Dive Brief:
- Letters in the ongoing dialogue between members of Harvard's United Students Against Sweatshops and Teach for America,stemming from questions over TFA's motives, have been published by The Washington Post.
- The exchange began after members of Harvard's Student Labor Action Movement sent a letter to university president Drew Faust, asking that he sever ties with TFA if the organization does not make massive changes.
- The back-and-forth ends with TFA's co-director, Matt Kramer, inviting USAS activist Blake McGhghy to speak face-to-face.
Dive Insight:
The orginal letter to Faust demanded that Teach For America only send students to areas short on teachers, that the organization provide corps members more education and training, and that it cut ties with corporations like Exxon Mobil and JPMorgan Chase that the students felt threaten teacher unions. This rhetoric is very much reiterated in their letter to TFA itself, in which many of these concerns are repeated. Evidence cited in the correspondence included Chicago's Board of Education voting to increase payments to TFA by about $1 million and add 325 new recruits from the organization at the same time the city slashed its public education budget and laid off teachers.
TFA, on the other hand, contends its program's purpose is to "meet local demand for teachers and long-term education leaders" and that the demand in many districts is the result of a significant lack of candidates for low-income schools in general, or to specific subjects and grades. The organization says its teachers take only open positions and are less than 1% of teachers in total, and that 90% are still in education or working in low-income areas. USAS, however, says that number not only lumps together various statistics. but also comes from a survey that only 23,000 TFA alumni responded to.

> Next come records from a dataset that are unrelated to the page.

-- ==== Sys2Proof/Laws/Ops.lean ====
section
/-! SUPPORT. What each shared operation can do, said once: the ways a request ends, the DMA copy, the work-RAM store,
construction, and the ways a step goes. -/

namespace Sys2Proof.Machine

/-! ### The ways a request ends -/

theorem finish_next {s t : State} : finish s = .next t ↔ t = { s with response := .nothing } := by
  simp [finish, eq_comm]

theorem answer_next {b : Byte} {s t : State} : answer b s = .next t ↔ t = { s with response := .data b } := by
  simp [answer, eq_comm]

theorem answerFrame_next {s t : State} : answerFrame s = .next t ↔ t = { s with response := .frame } := by
  simp [answerFrame, eq_comm]

theorem raise_next {f : FaultRecord} {s t : State} :
    raise f s = .next t ↔ t = { s with fault := some f, response := .nothing } := by
  simp [raise, eq_comm]

theorem refuse_next {s t : State} :
    refuse s = .next t ↔ t = { s with refused := true, response := .nothing } := by
  simp [refuse, eq_comm]

/-! ### The DMA copy -/

theorem dmaFold_read (f : Nat → Byte) (n : Nat) (m : Memory) (a : Nat) :
    ((List.range n).foldl (fun m k => m.write k (f k)) m).read a = if a < n then f a else m.read a := by
  induction n with
  | zero => simp
  | succ n ih =>
    rw [List.range_succ, List.foldl_append, List.foldl_cons, List.foldl_nil, Memory.read_write, ih]
    by_cases h : a = n
    · simp [h]
    · have : (a < n + 1) = (a < n) := by apply propext; omega
      simp [h, this]

theorem dmaFold_wf (f : Nat → Byte) (n size : Nat) (m : Memory) (hn : n ≤ size) (h : Memory.wf size m) :
    Memory.wf size ((List.range n).foldl (fun m k => m.write k (f k)) m) := by
  induction n with
  | zero => simpa using h
  | succ n ih =>
    rw [List.range_succ, List.foldl_append, List.foldl_cons, List.foldl_nil]
    exact Memory.wf_write (ih (by omega)) (by omega) _

/-- After the copy OAM byte `k` is the work-RAM byte at the source plus `k`; OAM has no other byte to change. -/
theorem dmaCopy_read (s : State) (page : Byte) (a : Nat) :
    (dmaCopy s page).read a = if a < 256 then wramByte s (dmaSource page + a) else s.oam.read a := by
  unfold dmaCopy
  exact dmaFold_read _ _ _ _

/-- The copy keeps OAM's canonical form. -/
theorem dmaCopy_wf (s : State) (page : Byte) (h : Memory.wf oamSize s.oam) :
    Memory.wf oamSize (dmaCopy s page) := by
  unfold dmaCopy
  exact dmaFold_wf _ _ _ _ (by decide) h

/-- An address is in the segment exactly when it lies from WRAM_BASE up and below WRAM_BASE + WRAM_SIZE (R55). -/
theorem inWram_iff (s : State) (a : Nat) :
    inWram s a = true ↔ s.params.wramBase.toNat ≤ a ∧ a < s.params.wramBase.toNat + s.params.wramSize := by
  simp [inWram]

/-- The range check is that of every source byte. -/
theorem dmaInRange_iff (s : State) (page : Byte) :
    dmaInRange s page = true ↔ ∀ k < 256, s.params.wramBase.toNat ≤ page.toNat * 256 + k ∧
      page.toNat * 256 + k < s.params.wramBase.toNat + s.params.wramSize := by
  rw [dmaInRange, Bool.and_eq_true, inWram_iff, inWram_iff]
  unfold dmaSource
  constructor
  · intro h k hk
    omega
  · intro h
    have h0 := h 0 (by omega)
    have h255 := h 255 (by omega)
    omega

/-! ### The work-RAM store -/

/-- The store keeps the segment's canonical form. -/
theorem storeWram_wf (a : BusAddr) (v : Byte) (s : State) (h : Memory.wf s.params.wramSize s.wram) :
    Memory.wf s.params.wramSize (storeWram a v s).wram := by
  rw [storeWram_wram]
  split
  · rename_i hin
    refine Memory.wf_write h ?_ v
    simp only [inWram, Bool.and_eq_true, decide_eq_true_eq] at hin
    omega
  · exact h

/-! ### Construction -/

/-- The state after reset is the construction of the launch premise ZERO_INIT (R46, R270). -/
theorem construct_zeroInit : construct zeroInit = State.reset := by
  have hlen : zeroInit.image.length = ptRomSize := List.length_replicate
  have hrom : Memory.ofBytes zeroInit.image = [] := Memory.ofBytesFrom_zeros 0 ptRomSize
  simp only [construct, hlen, hrom, if_true]
  rfl

/-! ### The ways a step goes -/

/-- Everything `fetch` can find, and when. -/
theorem fetch_cases (s : State) :
    (∃ f, s.fault = some f ∧ fetch s = .stoppedByFault f) ∨
    (s.fault = none ∧ s.refused = true ∧ fetch s = .stoppedByRefusal) ∨
    (s.fault = none ∧ s.refused = false ∧ s.arrivals = [] ∧ fetch s = .idle) ∨
    (∃ a v rest, s.fault = none ∧ s.refused = false ∧ s.arrivals = .wramStore a v :: rest ∧
      fetch s = .environment (storeWram a v { s with arrivals := rest })) ∨
    (∃ q rest, s.fault = none ∧ s.refused = false ∧ s.arrivals = .request q :: rest ∧
      fetch s = .request (decode s.params q) (takeRequest q rest s)) := by
  unfold fetch
  rcases hf : s.fault with _ | f
  · rcases hr : s.refused with _ | _
    · rcases ha : s.arrivals with _ | ⟨_ | _, _⟩ <;> simp
    · simp
  · simp

/-- Everything a step that answers a next state can have done: nothing arrived, the environment acted, or a request was
taken and ran. -/
theorem step_next {s t : State} (h : step s = .next t) :
    s.fault = none ∧ s.refused = false ∧
    ((s.arrivals = [] ∧ t = s) ∨
     (∃ a v rest, s.arrivals = .wramStore a v :: rest ∧ t = storeWram a v { s with arrivals := rest }) ∨
     (∃ q rest, s.arrivals = .request q :: rest ∧
       exec (decode s.params q) (takeRequest q rest s) = .next t)) := by
  unfold step at h
  rcases fetch_cases s with ⟨f, hf, e⟩ | ⟨hf, hr, e⟩ | ⟨hf, hr, ha, e⟩ | ⟨a, v, rest, hf, hr, ha, e⟩ |
    ⟨q, rest, hf, hr, ha, e⟩ <;> rw [e] at h
  · simp at h
  · simp at h
  · exact ⟨hf, hr, .inl ⟨ha, by simpa using h.symm⟩⟩
  · exact ⟨hf, hr, .inr (.inl ⟨a, v, rest, ha, by simpa using h.symm⟩)⟩
  · exact ⟨hf, hr, .inr (.inr ⟨q, rest, ha, h⟩)⟩

/-- Every request ends in a next state: a fault or a refusal of the block is an entry in its state (R245, R242). -/
theorem exec_answers (i : Instr) (s : State) : ∃ t, exec i s = .next t := by
  cases i <;> simp only [exec]
  case rdPpudata => unfold execRdPpudata; split <;> exact ⟨_, rfl⟩
  case wrPpudata d => unfold execWrPpudata; split <;> exact ⟨_, rfl⟩
  case wrOamdma d => unfold execWrOamdma; split <;> exact ⟨_, rfl⟩
  case tick => unfold execTick; split <;> exact ⟨_, rfl⟩
  case render => unfold execRender; split <;> exact ⟨_, rfl⟩
  all_goals exact ⟨_, rfl⟩

end Sys2Proof.Machine
end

Ultimately, the back-and-forth highlights the need for honest statistics. If TFA is saying 90% of alumni work in education after their two years in the classroom, but only 23,000 alumni make up that statistic, what does that mean about their in-house research regarding corps members success in the classroom? Are those statistics skewed, as well? While it's great that TFA has reached out to USAS to meet in person — additionally inviting Randi Weingarten since the AFT has supported the efforts of the Harvard activists — there is a disservice in the in-person meeting: The dialog will no longer be recorded for the public.